He scanned the surrounding trees with the flashlight’s strong beam, then turned it off and started uphill in the dark. He expected the old man to be asleep by now, but if he wasn’t, Randal didn’t want a wavering bolt of white light in the woods to give away his approach.

It took another hour to reach the clearing. When the cabin was in sight, Randal circled around until he could see the rear of the structure. There was a pair of gas-powered generators on concrete pads behind the cabin, and next to them was a door.

Randal stepped behind a tree and watched.

Nothing moved. There were no sounds. Randal let another half-hour go by, then stepped into the open. No alarms sounded; no security light blared to announce his trespass.

Smiling, Randal moved quietly across the grass to the generators. Neither was running, but both looked well used. Randal was tempted to turn on his flashlight and examine the nameplates" they were large high-capacity machines, but just how much power did a log cabin need? Especially considering that the room he had seen earlier had had no electric appliances. What was Verner using this much power for?

Randal examined the door. It was locked; the latch didn’t even turn, no matter how much force he applied. He could get the door open with the crowbar, but he couldn’t do it quietly. He abandoned it and moved along the wall until he came to a window. It gave a little when he tried to lift it. It was locked, but not as securely as the door had been" probably just a standard window latch. It, too, would make noise if he forced it, but not as much as the door. Randal decided to give it a shot.

With moderate force from the crowbar, the metal latch tore free from the wood with a crack. Randal waited for sounds of a response inside, and after several silent minutes had passed, he raised the window and hoisted himself inside.

He dropped to the floor in a totally dark room. He pointed the flashlight down, turned it on, then slowly swung it upward until he was looking at a wall. He turned slowly, halfway expecting the light to reveal old man Verner’s scowling face glaring at him. Instead, what he found were several free-standing shelves crammed with equipment. Against one wall was a long table stacked with books and papers.

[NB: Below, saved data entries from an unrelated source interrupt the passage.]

-- ==== Sys2Proof/Tests/Slice0.lean ====
section
/-!
SUPPORT. Tests: what WellFormed refuses, words and frames written out from the spec's encodings, single steps with results
taken from spec/95_test_vectors.md, and for each statement with hypotheses a witness that meets them.
-/

namespace Sys2Proof.Tests

open Sys2Proof Sys2Proof.Machine

/-! ### Small states -/

/-- Reset, with READ_BUDGET = 8 as in most vectors of 95_test_vectors.md. -/
def base : State := { State.reset with readBudget := 8 }

/-- The same, with the transport's next answers. -/
def offered (bytes : List Byte) : State := { base with rx := bytes.map some }

/-- A read that hunts for its head: operation `op`, expected command `e`, budget `b`. -/
def hunting (op : BitVec 4) (e : Byte) (b : Half) : State :=
  { base with
    busy := true, curOp := op, expect := e, budget := b, pstate := .hunt
    phase := if op = 0x2 then .startFrame else .reading }

/-- The nominal read of 95_test_vectors.md V-PA1 with its first seven bytes taken, one poll left. -/
def lastByteDue (op : BitVec 4) : State :=
  { hunting op 0x04 1 with
    pstate := .csum, idx := 7, len := 5, sum := 0xA6
    buf := [(0, 0x40), (1, 0x05), (2, 0x04), (4, 0x23), (6, 0x3A)] }

/-- READPM after its start step, its frame still to be written. -/
def frameDue : State := { base with busy := true, curOp := 0x7, phase := .readFrame }

/-- The next state, if there is one. -/
def got (r : Result) : Option State :=
  match r with
  | .next s => some s
  | _ => none

theorem next_of_got {r : Result} {t : State} (h : got r = some t) : r = .next t := by
  cases r <;> simp_all [got]

/-- The name of a refusal, if it is one. -/
def refusedAs (r : Result) : Option Refusal :=
  match r with
  | .refused x => some x
  | _ => none

theorem refused_of_refusedAs {r : Result} {x : Refusal} (h : refusedAs r = some x) : r = .refused x := by
  cases r <;> simp_all [refusedAs]

/-- The invariant as a test. -/
def invHolds (s : State) : Bool :=
  Memory.wf s.buf && decide (s.status = 0x00 ∨ s.status = 0x01) && decide (s.resOk = true → s.resCause = .none) &&
    decide (s.busy = false → s.curOp ≠ 0 → s.resOk = false → s.resCause ≠ .none) &&
    decide (s.busy = false → s.pstate = .idle) &&
    decide (s.busy = true → s.resOk = false ∧ s.resCause = .none ∧ s.resN = 0 ∧ s.resData = ⟨0, 0, 0, 0⟩) &&
    decide (s.resN.toNat ≤ 4 ∧ (s.resN.toNat ≤ 3 → s.resData.d3 = 0) ∧ (s.resN.toNat ≤ 2 → s.resData.d2 = 0) ∧
      (s.resN.toNat ≤ 1 → s.resData.d1 = 0) ∧ (s.resN.toNat = 0 → s.resData.d0 = 0)) &&
    decide (s.busy = true → s.pstate = .idle →
      (s.curOp = 0x8 ∧ s.phase ≠ .reading) ∨ (s.curOp = 0x7 ∧ s.phase = .readFrame)) &&
    decide (s.pstate ≠ .idle →
      (s.curOp = 0x2 ∧ isCommand s.expect = true) ∨
        ((s.curOp = 0x7 ∨ s.curOp = 0x8) ∧ s.expect = 0x04 ∧ s.phase = .reading)) &&
    match s.pstate with
    | .idle => true
    | .hunt => decide (s.idx = 0 ∧ s.sum = 0 ∧ s.len = 0)
    | .len => decide (s.idx = 1 ∧ s.bufAt 0 = 0x40 ∧ s.sum = sum8 (taken s))
    | .cmd =>
      decide (s.idx = 2 ∧ (lenOk s.len = true ∧ s.bufAt 1 = s.len) ∧ s.bufAt 0 = 0x40 ∧ s.sum = sum8 (taken s))
    | .data =>
      decide (3 ≤ s.idx.toNat ∧ s.idx.toNat ≤ s.len.toNat + 1 ∧ (lenOk s.len = true ∧ s.bufAt 1 = s.len) ∧
        s.bufAt 0 = 0x40 ∧ s.sum = sum8 (taken s))
    | .csum =>
      decide (s.idx.toNat = s.len.toNat + 2 ∧ (lenOk s.len = true ∧ s.bufAt 1 = s.len) ∧ s.bufAt 0 = 0x40 ∧
        s.sum = sum8 (taken s))

theorem inv_of_invHolds {s : State} (h : invHolds s = true) : Inv s := by
  simp only [invHolds, Bool.and_eq_true, decide_eq_true_eq] at h
  obtain ⟨⟨⟨⟨⟨⟨⟨⟨⟨h1, h2⟩, h3⟩, h4⟩, h5⟩, h6⟩, h7⟩, h8⟩, h9⟩, h10⟩ := h
  refine ⟨h1, h2, h3, h4, h5, h6, h7, h8, h9, ?_⟩
  unfold ParserInv
  split <;> simp_all [Candidate, LengthTaken, Config.head]

/-! ### WellFormed refuses what it should, check by check -/

/-- Check `txCommandOk`: 0x03 is reserved (R69), the checksum is right. -/
theorem test_wf_reserved_command : (Instr.frameLen2 .tx 0x03 0x64 0x57).wellFormed = false := by decide
/-- Check `txChecksumOk`: 0x53 where the encoder computes 0x52 (R100). -/
theorem test_wf_wrong_checksum : (Instr.frameLen2 .tx 0x08 0x64 0x53).wellFormed = false := by decide
/-- A parameterless frame on TX is one of the six fixed rows (R70). -/
theorem test_wf_fixed_row : (Instr.frameLen1 .tx 0x01 0xBE).wellFormed = false := by decide
/-- A frame of length 5 for command 0x04 on RX is the measurement response (R64). -/
theorem test_wf_measurement_row : (Instr.frameLen5 .rx 0x04 0x00 0x23 0x00 0x3A 0x5A).wellFormed = false := by decide
/-- The sound neighbours of these four are well formed. -/
theorem test_wf_neighbours :
    ∀ i ∈ [Instr.frameLen2 .tx 0x08 0x64 0x52, .frameLen2 .rx 0x03 0x64 0x57, .frameLen1 .rx 0x01 0xBE,
      .frameLen5 .tx 0x08 0xFF 0xFF 0xFF 0xFF 0xB7, .frameRspMeasurement 0x00 0x23 0x00 0x3A 0x5A],
      i.wellFormed = true := by decide

/-! ### Decoding: words and frames written out from R71, R72, R60, R64 and R70 -/

/-- 95_test_vectors.md PRG2 step 3: op 1, cmd 08 at bits 11:4, nparam 1 at 14:12, p0 64 at 23:16. -/
theorem test_decode_send : decodeWord 0x0000000000641081 = .send 0x08 1 0x64 0 0 0 := by decide
/-- Every field of SEND at a value of its own: p3 p2 p1 p0 = 44 33 22 11, nparam 4, bit 15 set and ignored. -/
theorem test_decode_send_fields : decodeWord 0xFFFF44332211C401 = .send 0x40 4 0x11 0x22 0x33 0x44 := by decide
/-- PRG2 step 4: op 2, cmd 08, bud 0010. -/
theorem test_decode_recv : decodeWord 0x0010000000000082 = .recv 0x08 16 := by decide
theorem test_decode_start : decodeWord 0x0000000000000003 = .start := by decide
theorem test_decode_stop : decodeWord 0x0000000000000004 = .stop := by decide
theorem test_decode_enauto : decodeWord 0x0000000000000005 = .enauto := by decide
theorem test_decode_disauto : decodeWord 0x0000000000000006 = .disauto := by decide
theorem test_decode_readpm : decodeWord 0x0000000000000007 = .readpm := by decide
theorem test_decode_init : decodeWord 0x0000000000000008 = .init := by decide
theorem test_decode_getpm25 : decodeWord 0x0000000000000009 = .getpm25 := by decide
theorem test_decode_getpm10 : decodeWord 0x000000000000000A = .getpm10 := by decide
/-- STATUS, with every ignored bit set (R71). -/
theorem test_decode_status : decodeWord 0xFFFFFFFFFFFFFFFB = .status := by decide
theorem test_decode_reserved :
    [0x0, 0xC, 0xD, 0xE, 0xF].map decodeWord = [.reserved0, .reservedC, .reservedD, .reservedE, .reservedF] := by
  decide
theorem test_decode_cmd_start : decodeFrame .tx [0x40, 0x01, 0x01, 0xBE] = .ok .frameCmdStart := by rfl
theorem test_decode_cmd_stop : decodeFrame .tx [0x40, 0x01, 0x02, 0xBD] = .ok .frameCmdStop := by rfl
theorem test_decode_cmd_read : decodeFrame .tx [0x40, 0x01, 0x04, 0xBB] = .ok .frameCmdRead := by rfl
theorem test_decode_cmd_coeff : decodeFrame .tx [0x40, 0x01, 0x08, 0xB7] = .ok .frameCmdCoeffNodata := by rfl
theorem test_decode_cmd_stop_auto : decodeFrame .tx [0x40, 0x01, 0x20, 0x9F] = .ok .frameCmdStopAuto := by rfl
theorem test_decode_cmd_en_auto : decodeFrame .tx [0x40, 0x01, 0x40, 0x7F] = .ok .frameCmdEnAuto := by rfl
theorem test_decode_len1 : decodeFrame .rx [0x40, 0x01, 0x01, 0xBE] = .ok (.frameLen1 .rx 0x01 0xBE) := by rfl
theorem test_decode_len2 : decodeFrame .tx [0x40, 0x02, 0x08, 0x64, 0x52] = .ok (.frameLen2 .tx 0x08 0x64 0x52) := by
  rfl
theorem test_decode_len3 :
    decodeFrame .rx [0x40, 0x03, 0x04, 0x00, 0x23, 0x96] = .ok (.frameLen3 .rx 0x04 0x00 0x23 0x96) := by rfl
theorem test_decode_len4 :
    decodeFrame .rx [0x40, 0x04, 0x04, 0x00, 0x23, 0x00, 0x3A] = .ok (.frameLen4 .rx 0x04 0x00 0x23 0x00 0x3A) := by
  rfl
theorem test_decode_len5 :
    decodeFrame .tx [0x40, 0x05, 0x08, 0xFF, 0xFF, 0xFF, 0xFF, 0xB7] =
      .ok (.frameLen5 .tx 0x08 0xFF 0xFF 0xFF 0xFF 0xB7) := by rfl
theorem test_decode_measurement :
    decodeFrame .rx [0x40, 0x05, 0x04, 0x00, 0x23, 0x00, 0x3A, 0x5A] =
      .ok (.frameRspMeasurement 0x00 0x23 0x00 0x3A 0x5A) := by rfl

A row of small filing cabinets filled the space beneath it, and an old desk sat nearby.

Directly across from the outer door was another door. Randal assumed that, if he opened it, the old Indian rug would be hanging across his path. He decided not to test that. Beside the door was an small white refrigerator.

In the center of the room was a large shape covered with a brown tarp. The shape was taller than Randal" much taller, actually" and wide enough for a man to get into. Randal took a step toward it and almost tripped over a thick electrical cable that fed out of a wall-mounted junction box and disappeared under the tarp. There were several such cables tracing the same path, and dozens of smaller ones trailing from shelf-mounted equipment to the thing in the center of the room. Randal assumed the larger cables were for power, and the smaller ones were control wires.

Randal took a closer look at the shelves. He recognized an oscilloscope and what may have been a Geiger counter" but the markings on everything else were meaningless to him. Important, but meaningless. He tugged on the tarp, but the cloth was so heavy that Randal realized that it wasn’t entirely cloth at all. It was lead shielding... the kind that doctors used for X-Ray machines. He could pull it off, but that would certainly make more noise than he was willing to risk. Instead he pushed it aside in a few places and shined his light underneath. There was SOMETHING there" a capsule or chamber of some type. The wires fed into various places, but nothing was marked as to what purpose anything served.

He took a few pictures and moved on.

The chamber was obviously the most important thing in the room, but being able to see it wasn’t the same thing as understanding it. For that, he’d need notes. Given the opportunity to study only one, he’d opt for the notes.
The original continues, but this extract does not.